Other
But things had moved swiftly in these last days, and he would need as much information as he could get. In the time since his arrival, Henry had recruited nearly sixty former Soldiers of God and made a working unit out of them while the trip was being arranged and Dahno sent ahead.
Bleys looked through a small window just beside the port, and at the ground below. Their descent had slowed until they were settling surfaceward more gently than a bubble—down to the spaceport pad. Even with the softness of that parking surface, however, the slow descent was necessary, for the mass of the ship could crush its underside like an eggshell if it came down too fast.
Its outer shell was strong, but only strong enough to face the winds of atmosphere. Otherwise, the mass of the ship was far out of prudent proportion for surface landings in planetary gravity—New Earth’s was a little less than that of Association, a little more than that of Old Earth. If the “Other” organization Bleys and Dahno controlled had not been a majority owner in the vessel and demanded a surface landing, Favored of God would have discharged its passengers to shuttle-craft beyond the atmosphere.
Outside, now, Bleys saw a row of black limousines lined up, waiting. They had been driven out here in the landing area itself in special exception to all ordinary Customs and transportation procedures. The rest of the passengers who were not members of his party would have to take a surface-bus to the nearest underground departure point. But that would be after his group had left first; and he, first of all.
At that moment, the spaceship grounded itself with hardly a jar. The port swung open heavily before him, and at the crewwoman’s gesture, Henry’s advance party trotted down the landing stair, to spread out watchfully on the field. Bleys walked down onto the yielding surface of the landing area, a whiff of cool air—different, but invigorating—filling his lungs. The spring sunlight of Sirius, so yellowishly different from the white light of Epsilon Eridani over Association and Harmony, dazzled him briefly out of a beautiful sapphire-blue sky as he set foot outside into what was obviously a hot summer day.
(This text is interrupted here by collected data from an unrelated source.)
/-! ## The stop (R394) -/

/-- A core at its boundary: a wait in place ends without a step, but for that of a push its home holds (R237, R299). -/
def Core.halted (c : Core) : Core :=
  { c with running := false, load := none, lates := [], wait := match c.wait with | some w => if w.kind = .push then some w else none | none => none }
/-- What a processor has in flight falls into the stash: writes, and reads that a dark interval holds (R394, R429). -/
def State.stashOf (s : State) (p : ProcId) : List Stashed :=
  ((s.getCore p).pend.filter (fun a => !a.performed)).map (Stashed.access p) ++ (s.getCore p).lates.map (Stashed.read p)
def State.haltCore (s : State) (p : ProcId) : State := s.setCore p { (s.getCore p).halted with pend := [] }
/-- A tile's units: a matrix instruction that has not committed is abandoned with its pending bank (R62, R332). -/
def Tile.stopped (t : Tile) (now : Nat) : Tile :=
  { t with mmas := [], acc := t.acc.map (fun x => { x with pending := [] }), migrating := false, streams := t.streams.map Stream.stopped,
           ctrCopy := t.ctr, copyTime := now }
def Team.procs (t : Team) : List ProcId :=
  t.tiles.flatMap (fun n => [ProcId.main n, ProcId.stage n]) ++ t.clusters.map (fun c => ProcId.coll c.1)
/-- A pending read that an intercalary window holds, which a stop abandons (R394). -/
def State.inWindowLoad (s : State) (l : Load) : Bool := l.parts.all (fun q => q.bytes.isNone) && l.parts.any (fun q => s.inWindow q.addr)
/-- Whether a dark interval holds a message towards an address back (R427, R429). -/
def State.darkAt (s : State) (a : Nat) : Bool :=
  match s.region a with
  | .peer m => (vget s.fabric.peers m Peer.empty).valid && s.fabric.dark.isSome
  | _ => false
/-- Whether a main core stands at an MLOAD, which a stop abandons with its bank unchanged (R332). -/
def State.atMload (s : State) (p : ProcId) : Bool :=
  match p with
  | .main _ => let w := memNat s.mem (s.getCore p).pc.toNat 8; fld w 56 6 == 0x3B && fld w 44 8 == 1
  | _ => false
/-- Whether a stop abandons a read in progress, whose instruction issues anew: one that a window or a dark interval holds, and an MLOAD
(R332, R394, R429). -/
def State.abandons (s : State) (p : ProcId) (l : Load) : Bool :=
  s.inWindowLoad l || s.atMload p || l.parts.any (fun q => q.bytes.isNone && s.darkAt q.addr)
/-- Whether every read a processor has issued has performed, with its value in its register (R237), but for those that a stop abandons or
stashes. -/
def State.readsDone (s : State) (p : ProcId) : Bool :=
  (s.getCore p).lates.all (fun l => s.darkAt l.addr) && (match (s.getCore p).load with | some l => s.abandons p l | none => true)
/-- Whether the processor in focus may issue at or after its team's stop time: only to end a read in progress (R394, stages 1 and 2). -/
def State.issueOpen (s : State) : Bool :=
  !s.pastStop s.cur || (match s.core.load with | some l => !s.abandons s.cur l | none => false)
/-- Whether a core of a tile is in the middle of a handler entry, which completes before its context stops (R394). -/
def State.enters (s : State) (n : Nat) : Bool := (s.getTile n).handler.entering && (s.getCore (.main n)).running
/-- A stop of a team may fall now: no core is in the middle of a handler entry, and every issued read has performed (R394). -/
def State.stoppable (s : State) (t : Team) : Bool := t.tiles.all (fun n => !s.enters n) && t.procs.all s.readsDone
/-- Stream pushes that have been issued complete before the records are written (R210). -/
def State.finishPushes (s : State) (t : Team) : State :=
  t.procs.foldl (fun s p => if (s.getCore p).pend.any (fun a => a.slot.isSome) then s.drain p else s) s
/-- Whether a push is still to complete; one that a dark interval holds falls into the stash (R429). -/
def State.pushesLeft (s : State) (t : Team) : Bool :=
  t.procs.any (fun p => (s.getCore p).pend.any (fun a => a.slot.isSome && !a.performed && !s.darkAt a.addr))
/-- A team stopped because the backstop refused one of its requests becomes FAILED (R355). -/
def State.failStopped (s : State) (t : Team) : State :=
  ((s.freezeTeam t).coolDown t).putTeam { t with state := .failed, key := [], stop := .none, stopTime := s.gtime }
/-- Whether a flit is a message of one of some processors. -/
def Flight.of (x : Flight) (l : List ProcId) : Bool :=
  match x.cargo with
  | .access p _ | .unit p _ _ | .marker p _ => l.contains p
  | _ => false
/-- The traffic of a team's processors falls into the stash, with their flits in the replay buffers before the rest (R394, R429). -/
def State.stash (s : State) (t : Team) : State :=
  let acc := (s.fabric.flights.filter (fun x => x.of t.procs)).map Stashed.flit ++ t.procs.flatMap s.stashOf
  let mine := s.migrations.filter (fun m => t.tiles.contains m.from_)
  let migs := mine.map (fun m => Stashed.migration m.from_ (if m.back then m.from_ else m.to_) m.cont)
  let s1 := { s with
    migrations := s.migrations.filter (fun m => !t.tiles.contains m.from_)
    fabric := { s.fabric with flights := s.fabric.flights.filter (fun x => !x.of t.procs) } }
  let s2 := t.procs.foldl State.haltCore s1
  let s3 := t.tiles.foldl (fun s n => s.setTile n ((s.getTile n).stopped s.gtime)) s2
  (s3.fullClock t).putTeam { t with stop := .stopped, stash := acc ++ migs, log := [], stopCycle := s.cycle, stopTime := s.gtime }
/-- The team's processors stop: its pushes complete, and then the rest of its traffic falls into the stash; a push that the backstop
refuses makes it FAILED. -/
def State.stopNow (s : State) (t : Team) : State :=
  let s1 := s.finishPushes t
  match s1.findTeam t.num with
  | some u =>
    if u.reason = StopReason.fail then s1.failStopped u
    else if s1.pushesLeft u then s1
    else s1.stash { u with reason := t.reason, byStop := t.byStop }
  | none => s1
/-- The state of a team after a stop with its save. -/
def Team.afterStop (t : Team) : TeamState := if t.reason = StopReason.slot then .waiting else .halted
/-- SOLSTICE_STOP: at its time, once the team may stop; a team whose restore is still to come keeps its save, and one that waits is halted
at once. -/
def execSolsticeStop (x : EvTeam) (s : State) : Out :=
  match s.findTeam x.team with
  | some t =>
    if t.state = .waiting ∧ t.haltAt.any (fun a => decide (a ≤ s.gtime)) then .next (s.putTeam { t with state := .halted, haltAt := none })
    else match t.stop with
    | .named at_ =>
      if t.state ≠ .running ∨ s.gtime < at_ then .next s
      else if t.reason = .fail then .next (if t.tiles.any s.enters then s else s.failStopped t)
      else if t.restorePending then .next ((s.coolDown t).putTeam { t with stop := .saved, state := t.afterStop })
      else if s.stoppable t then .next ((s.fullClock t).stopNow t)
      else .next (s.fullClock t)
    | _ => .next s
  | none => .next s

/-! ## Context records (R77) -/

/-- A field of a record: its offset, its size in bytes and its value. -/
abbrev Fld := Nat × Nat × Nat
def fields (o w : Nat) (l : List Nat) : List Fld := l.mapIdx (fun i x => (o + w * i, w, x))
def loopFields (l : LoopState) (h : Handler) : List Fld :=
  fields 0x250 4 (l.lc.toList.map BitVec.toNat) ++ fields 0x260 8 (l.ls.toList.map BitVec.toNat)
    ++ fields 0x280 8 (l.le.toList.map BitVec.toNat) ++ [(0x2A0, 8, l.active), (0x2A8, 72, 0)]
    ++ [(0x2F0, 8, if h.hin then 2 ^ 63 + bit h.hlen16 * 2 ^ 62 + bit h.skip * 2 ^ 61 + h.hresume.toNat % 2 ^ 53 else 0),
        (0x2F8, 8, if h.hin then h.xl.toNat else 0)]
def streamFields (o : Nat) (x : Stream) : List Fld :=
  [(o, 8, x.base.toNat)] ++ fields (o + 0x08) 4 (x.bound.toList.map BitVec.toNat)
    ++ fields (o + 0x18) 4 (x.stride.toList.map BitVec.toNat) ++ fields (o + 0x28) 4 (x.index.toList.map BitVec.toNat)
    ++ [(o + 0x38, 8, bit x.configured + 2 * bit x.isBound + 4 * bit x.push), (o + 0x40, 64, 0)]
def repeatFields (r : Repeat) : List Fld :=
  fields 0xD00 8 ((List.range 16).map (fun i => (r.words.getD i 0).toNat))
    ++ [(0xD80, 4, r.count), (0xD84, 4, r.pass), (0xD88, 1, r.next), (0xD89, 1, r.words.length), (0xD8A, 6, r.stag.toNat), (0xD90, 112, 0)]
def ringFields (o : Nat) (r : RingReg) : List Fld :=
  [(o, 4, r.base.toNat), (o + 4, 1, r.count), (o + 5, 1, bit r.layout), (o + 6, 2, r.esize), (o + 8, 1, r.head), (o + 9, 1, r.tail),
   (o + 0xA, 1, r.filled), (o + 0xB, 5, 0), (o + 0x10, 8, r.tol.toNat), (o + 0x18, 8, r.ncommit.toNat), (o + 0x20, 8, r.wid8.toNat),
   (o + 0x28, 8, r.wid16.toNat), (o + 0x30, 16, 0)]
def predNat (p : Vector Bool 8) : Nat := (predByte p).toNat + 1
/-- A continuation record (R50). -/
def contFields (o : Nat) (c : Cont) : List Fld :=
  [(o, 8, c.pc.toNat), (o + 8, 8, c.mask.toNat)] ++ fields (o + 0x10) 8 ((List.range 16).map (fun i => (c.regs.getD i 0).toNat))
    ++ [(o + 0x90, 8, c.seed.toNat), (o + 0x98, 4, c.tid.toNat), (o + 0x9C, 1, c.preds.toNat),
        (o + 0x9D, 1, c.cls.toNat + 4 * bit c.restartable + 8 * bit c.named), (o + 0x9E, 1, c.fpctl.toNat), (o + 0x9F, 1, c.fpflags.toNat)]
def coreWord (c : Core) : Nat := c.fpctl.toNat + c.fpflags.toNat * 2 ^ 8 + c.evmask.toNat * 2 ^ 16 + bit c.latch * 2 ^ 20
/-- The fields of a context record up to the scratchpad. -/
def recordFields (t : Team) (lcid seq : Nat) (k : Tile) (c d : Core) : List Fld :=
  let tid := match k.task with | some x => x.tid.toNat | none => 0
  let hint := match k.task with | some x => x.hint.toNat | none => 0
  [(0, 4, 1), (4, 2, lcid), (6, 2, bit k.task.isSome + 2 * bit k.codegone), (8, 8, c.pc.toNat), (0x10, 4, tid), (0x14, 4, seq),
   (0x18, 8, t.spsize), (0x20, 1, k.conts.length), (0x21, 1, hint), (0x22, 6, 0), (0x28, 8, k.keycfg.toNat), (0x30, 16, 0)]
    ++ fields 0x40 8 (c.g.toList.map BitVec.toNat) ++ fields 0x140 8 (c.a.toList.map BitVec.toNat)
    ++ fields 0x1C0 16 ((2 ^ 128 - 1) :: (k.w.toList.drop 1).map BitVec.toNat)
    ++ [(0x240, 8, predNat c.p + c.fpctl.toNat * 2 ^ 8 + c.fpflags.toNat * 2 ^ 16 + c.evmask.toNat * 2 ^ 24 + bit c.latch * 2 ^ 28),
        (0x248, 8, c.seed.toNat)]
    ++ loopFields k.loop k.handler ++ fields 0x300 64 (k.v.toList.map BitVec.toNat)
    ++ (k.streams.toList.mapIdx (fun i x => streamFields (0xB00 + 128 * i) x)).flatten ++ repeatFields k.rep
    ++ (k.rings.toList.mapIdx (fun i x => ringFields (0xE00 + 64 * i) x)).flatten
    ++ fields 0x1000 8 (d.g.toList.map BitVec.toNat) ++ fields 0x1100 8 (d.a.toList.map BitVec.toNat)
    ++ [(0x1180, 8, predNat d.p), (0x1188, 8, d.pc.toNat), (0x1190, 8, coreWord d), (0x1198, 8, d.seed.toNat), (0x11A0, 96, 0)]
    ++ fields 0x1200 10 ((List.range 4096).map (k.accSet false).cell) ++ fields 0xB200 10 ((List.range 4096).map (k.accSet true).cell)
    ++ ((List.range 64).map (fun i => match k.conts[i]? with
        | some x => contFields (0x15200 + 160 * i) x
        | none => [(0x15200 + 160 * i, 160, 0)])).flatten
    ++ fields 0x17A00 64 (k.kbank.toList.map BitVec.toNat)
/-- A row of full bits as a number. -/
def State.fullBits (s : State) (a n : Nat) : Nat := (List.range n).foldl (fun x i => x + bit (s.full.contains (a / 8 + i)) * 2 ^ i) 0
/-- Sizes and places in the save area. -/
def recordSize (sp : Nat) : Nat := 0x19A00 + sp + (sp + 4096) / 64 + 8
def recordStride (sp : Nat) : Nat := (recordSize sp + 4095) / 4096 * 4096
def Team.recordAt (t : Team) (i : Nat) : Nat := t.saveBase + i * recordStride t.spsize
/-- The bytes of a record as cells at its place. -/
def State.recordCells (s : State) (t : Team) (i lcid seq : Nat) : List Host.Cell :=
  let o := t.recordAt i
  let sp := t.spsize
  (recordFields t lcid seq (s.getTile lcid) (s.getCore (.main lcid)) (s.getCore (.stage lcid))).flatMap (fun f => cellsOf (o + f.1) f.2.2 f.2.1)
    ++ cellsAt (o + 0x18A00) (s.readBytes (scratchAddr lcid 0) sp)
    ++ cellsAt (o + 0x18A00 + sp) (s.readBytes (scratchAddr lcid 0xFF000) 4096)
    ++ cellsOf (o + 0x19A00 + sp) (s.fullBits (scratchAddr lcid 0) (sp / 8)) (sp / 64)
    ++ cellsOf (o + 0x19A00 + sp + sp / 64) (s.fullBits (scratchAddr lcid 0xFF000) 512) 64
    ++ cellsOf (o + recordSize sp - 8) (recordSize sp % 2 ^ 32 + seq * 2 ^ 32) 8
He stood aside so that the rest of his people, who had been waiting just behind him, could come off. Henry and Toni were among the first few the Soldiers allowed to follow. Henry led Toni directly back to the fourth limousine in the row. Some of the Soldiers were already getting into the first three black magnetic-lift limousines with their dark one-way windows.
Bleys stood waiting at the foot of the ramp in the remarkable sky and the different sunlight, feeling unusually satisfied and elated. He could think of no particular reason for this. Then it struck him—of course, he was finally in action, committed to what he had planned to do—all time for doubt was over—
Henry’s voice beside him interrupted his thoughts.
“I’ve put Toni in the fourth vehicle,” Henry was saying. “You go in the second one with the local Others’ Headperson—Ana Wasserlied?”
“She came to meet us, then?” said Bleys, absently. “Dahno thought she’d be at the hotel.”
“She’s here and wants to ride with you. I’ll have Dahno ride fifth, in that limousine,” said Henry. “I’ll be up front in your limousine.”
“No, why don’t you ride with Toni?” Bleys murmured back. Henry looked at him for a moment.
“All right,” he said.
He led Bleys to a limousine. Bleys stooped and got in.
Ana Wasserlied, in one of the two individual chairs of the back seat, was a capable-looking, tall, blond, rather angular woman. She was in her late twenties, wearing a three-quarter-length semi-formal dress of some silky blue-green material. Already seated in the car on the far side, she smiled a somewhat weary-looking greeting as he joined her and the door was closed upon them.
“It’s good to meet you at last,” she said. “I’ve always wanted to thank you in person for appointing me last year to be Head of the Others’ branch, here.”
“Thank Dahno,” said Bleys. “He runs the organization, you know. I’m just a sort of roving philosopher, although he lets me advise from time to time.”
“Oh, I will thank him,” said Ana. The tone of her voice clearly refused to give lip service to the idea that Bleys was nothing more than a roving philosopher. A foolishly unreasonable small point to impress on Bleys himself in particular, Bleys noted absently. “But I wanted to thank you as well.”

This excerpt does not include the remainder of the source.